The preeminence Anderson attached to original music and multiple personal expression placed him in natural alignment with the circle of artists who would go on to form the AACM. In 1963 or so, Anderson began participating in the weekly jam sessions held on the West Side of Chicago at Fifth Jack’s, where he would perform with alto saxophonist Roscoe Mitchell (Cromwell 182; Radano 82).5 Another Fifth Jack’s regular was pianist Richard Abrams, who discussed with Anderson their shared vision of “a space to play our own music” (Anderson, Remarks). Anderson also encountered alto saxophonist Joseph Jarman around this time. Like Mitchell, Jarman played in the reed section of Abrams’s Experimental Band, the rehearsal ensemble that was an important precursor of the AACM. Jarman regarded Anderson as an “inspirational” figure, and took to riding the train all the way from the South Side to Anderson’s residence in Evanston “just to play with him and Billy [Brimfield].” In 1965, when the AACM was founded—with Anderson, Brimfield, and Jarman as charter members—the Anderson group remained a collective enterprise, with a repertoire that had expanded to include pieces by Brimfield and Jarman. Although Anderson’s responsibilities in Evanston prevented him from attending many meetings of the Association, Jarman arranged for their quintet to perform at the inaugural AACM concert on August 16, 1965 (Lewis, A Power 115-116).6 For Anderson, being featured at this concert was akin to a “dream,” albeit one that was prompted by practical considerations: at the time, his group was one of the few active AACM ensembles with enough original compositions to fill an entire concert program (Anderson, Remarks).

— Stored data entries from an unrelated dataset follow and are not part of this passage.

theorem witness_BlockSwapsDoNotChangeTheDigest :
    (64 ∣ (upTo 0).length ∧ (upTo 64).length = 64 ∧ (List.replicate 64 (0 : Byte)).length = 64 ∧
      (upTo 64).head? = (List.replicate 64 (0 : Byte)).head?) ∧
    (64 ∣ (upTo 64).length ∧ upTo 64 ≠ []) ∧
    (0 < 1 ∧ 1 < 65 ∧ 65 < (upTo 66).length ∧ 1 % 64 = 65 % 64) := by decide

theorem witness_CounterZeroContextForgetsItsStateAtTheNextWrite :
    (Accumulator.ofBlob (abcBlob.set 107 0)).len = 0 ∧ (Accumulator.ofBlob (abcBlob.set 107 0)).h ≠ Accumulator.fresh.h := by decide

theorem witness_UnmarshalLoadsTheContext :
    abcBlob.length = 108 ∧ abcBlob.take 4 = [0x68, 0x6F, 0x6D, 0x6F] ∧ (withStream abcBlob).input = abcBlob ++ [] := by decide

theorem witness_UnmarshalRejectsWrongTagThenWrongLength :
    ([0x68, 0x6F, 0x6D] : List Byte).length < 4 ∧ (abcBlob.set 3 0x70).take 4 ≠ [0x68, 0x6F, 0x6D, 0x6F] ∧
    ([0x68, 0x6F, 0x6D, 0x6F] : List Byte).take 4 = [0x68, 0x6F, 0x6D, 0x6F] ∧
    ([0x68, 0x6F, 0x6D, 0x6F] : List Byte).length ≠ 108 ∧
    (abcBlob.take 107).take 4 = [0x68, 0x6F, 0x6D, 0x6F] ∧ (abcBlob.take 107).length ≠ 108 ∧
    (abcBlob ++ [0]).take 4 = [0x68, 0x6F, 0x6D, 0x6F] ∧ (abcBlob ++ [0]).length ≠ 108 := by decide

theorem witness_MarshalledStateIsRestored :
    (withStream ((Accumulator.ofBlob abcBlob).marshal ++ [0x11])).input =
      { State.reset with acc := Accumulator.ofBlob abcBlob }.acc.marshal ++ [0x11] := rfl

theorem witness_MarshalCanonicalisesTheLoadedBlob :
    (abcBlob.set 99 0x77).length = 108 ∧ (abcBlob.set 99 0x77).take 4 = tag ∧
    (withStream (abcBlob.set 99 0x77)).input = abcBlob.set 99 0x77 ++ [] := by decide

end Sys2Proof.Tests
end

section
/-! SUPPORT. The polynomial over GF(2) that a bit vector stands for (40_field_arithmetic.md R40: bit k is the coefficient of
x^k). Through it exclusive or is addition, `clmul` is the product and `polyRem` the remainder, so Mathlib's theorems on
polynomials over a field speak about the model's own operations. -/

namespace Sys2Proof

/-- The polynomial over GF(2) whose coefficient of `x^k` is bit `k` of `v`. -/
noncomputable def gf2Poly {w : Nat} (v : BitVec w) : Polynomial (ZMod 2) :=
  Polynomial.ofFn w fun i => if v.getLsbD i then 1 else 0

@[simp] theorem gf2Poly_coeff {w : Nat} (v : BitVec w) (i : Nat) : (gf2Poly v).coeff i = if v.getLsbD i then 1 else 0 := by
  unfold gf2Poly
  by_cases h : i < w
  · simp [h]
  · have hw : w ≤ i := Nat.le_of_not_lt h
    simp [hw]

theorem gf2Poly_injective {w : Nat} : Function.Injective (gf2Poly (w := w)) := by
  intro u v h
  refine BitVec.eq_of_getLsbD_eq fun i _ => ?_
  have hi := congrArg (fun q => q.coeff i) h
  simp only [gf2Poly_coeff] at hi
  split_ifs at hi <;> simp_all

/-! ## The operations on bits -/

@[simp] theorem gf2Poly_zero {w : Nat} : gf2Poly 0#w = 0 := by
  ext i
  simp

@[simp] theorem gf2Poly_eq_zero_iff {w : Nat} (v : BitVec w) : gf2Poly v = 0 ↔ v = 0#w := by
  rw [← gf2Poly_zero (w := w), gf2Poly_injective.eq_iff]

/-- Exclusive or is addition. -/
@[simp] theorem gf2Poly_xor {w : Nat} (u v : BitVec w) : gf2Poly (u ^^^ v) = gf2Poly u + gf2Poly v := by
  have two : (1 + 1 : ZMod 2) = 0 := by decide
  ext i
  cases hu : u.getLsbD i <;> cases hv : v.getLsbD i <;> simp [hu, hv, two]

/-- Widening changes no coefficient. -/
theorem gf2Poly_setWidth {w n : Nat} (v : BitVec w) (h : w ≤ n) : gf2Poly (v.setWidth n) = gf2Poly v := by
  ext i
  by_cases hi : i < n
  · simp [hi]
  · simp [hi, BitVec.getLsbD_of_ge v i (by omega)]

/-- A shift by `k` that moves no set bit out of the word multiplies by `x^k`. -/
theorem gf2Poly_shiftLeft {w : Nat} (v : BitVec w) (k : Nat) (h : ∀ i, w ≤ i + k → v.getLsbD i = false) :
    gf2Poly (v <<< k) = gf2Poly v * Polynomial.X ^ k := by
  ext i
  rw [Polynomial.coeff_mul_X_pow']
  by_cases hk : k ≤ i
  · by_cases hi : i < w
    · simp [hi, hk, Nat.not_lt.mpr hk, BitVec.getLsbD_eq_getElem (x := v) (show i - k < w by omega)]
    · simp [hi, hk, h (i - k) (by omega)]
  · simp [hk, Nat.lt_of_not_le hk]

/-! ## Degrees -/

/-- The degree is the position of the highest set bit. -/
theorem gf2Poly_natDegree {w : Nat} (v : BitVec w) : (gf2Poly v).natDegree = Nat.log2 v.toNat := by
  by_cases hv : v = 0#w
  · simp [hv, Nat.log2_zero]
  have hn : v.toNat ≠ 0 := fun h => hv (BitVec.eq_of_toNat_eq h)
  refine Polynomial.natDegree_eq_of_le_of_coeff_ne_zero (Polynomial.natDegree_le_iff_coeff_eq_zero.mpr fun i hi => ?_) ?_
  · have high : v.toNat.testBit i = false := Nat.testBit_lt_two_pow ((Nat.log2_lt hn).mp hi)
    simp [BitVec.getLsbD, high]
  · simp [BitVec.getLsbD, Nat.testBit_log2 hn]

/-- The bit patterns from 2 on are the polynomials of positive degree. -/
theorem gf2Poly_natDegree_pos_iff {w : Nat} (v : BitVec w) : 0 < (gf2Poly v).natDegree ↔ 2 ≤ v.toNat := by
  rw [gf2Poly_natDegree]
  by_cases hn : v.toNat = 0
  · simp [hn, Nat.log2_zero]
  · exact Nat.le_log2 hn

/-- Every polynomial of degree below `w` is that of a `w`-bit value. -/
theorem exists_gf2Poly_eq {w : Nat} (q : Polynomial (ZMod 2)) (h : q.natDegree < w) : ∃ v : BitVec w, gf2Poly v = q := by
  have bit_cases : ∀ c : ZMod 2, (if c = 1 then 1 else 0) = c := by decide
  refine ⟨BitVec.ofFnLE fun i => decide (q.coeff i = 1), Polynomial.ext fun i => ?_⟩
  by_cases hi : i < w
  · simp [hi, bit_cases]
  · have hw : w ≤ i := Nat.le_of_not_lt hi
    simp [BitVec.getLsbD_of_ge _ i hw, Polynomial.coeff_eq_zero_of_natDegree_lt (h.trans_le hw)]

/-- Over GF(2) the only non-zero leading coefficient is one. -/
theorem monic_of_ne_zero_gf2 {q : Polynomial (ZMod 2)} (h : q ≠ 0) : q.Monic := by
  have one_of_ne_zero : ∀ c : ZMod 2, c ≠ 0 → c = 1 := by decide
  exact one_of_ne_zero _ (Polynomial.leadingCoeff_ne_zero.mpr h)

By the mid-1970s, Anderson had surrounded himself with a new set of musicians and artists—South Side AACM members like reedist Douglas Ewart and trombonist George Lewis; Northwestern University students like pianist Soji Adebayo, vocalist Iqua Colson, and dancer Tsehaye Geralyn Hébert; Evanstonians like bassist Felix Blackmon and drummer Hamid (then Hank) Drake; and many others (Hébert; Lewis, A Power 287-296, 320-321; Lewis, “Teaching” 88). These performers were a full generation younger than Anderson and comparatively inexperienced, yet he granted them considerable creative agency as members of his band, encouraging his charges to “express themselves like they want to express themselves” through composition and improvisatory performance (Anderson, Remarks). This stance was consonant with the leadership model that Anderson employed in the 1960s, but in the intergenerational context of his 1970s group, notions of collaboration and multiple personal expression took on additional social meaning. For Douglas Ewart, the opportunity to “present our compositions right along with a master like Fred Anderson [. . .] was both humbling and strengthening for us as young performers.” George Lewis was similarly humbled and strengthened by the availability of unlimited solo space in Anderson’s music:

Fred Anderson’s mid-1970s ensemble usually began a piece by negotiating a fearsomely difficult notated theme, such as Anderson’s “Within.” Shortly thereafter, the leader would produce an improvised solo of ferocious intensity and brilliance of invention. In particular, Anderson’s playing possesses a powerfully evocative timbral quality which completely enthralled the other group members [. . .] Anderson was supremely supportive of his younger colleagues, often allowing extremely long solos to take place as a means of exploring form, method and technique. (“Teaching” 88)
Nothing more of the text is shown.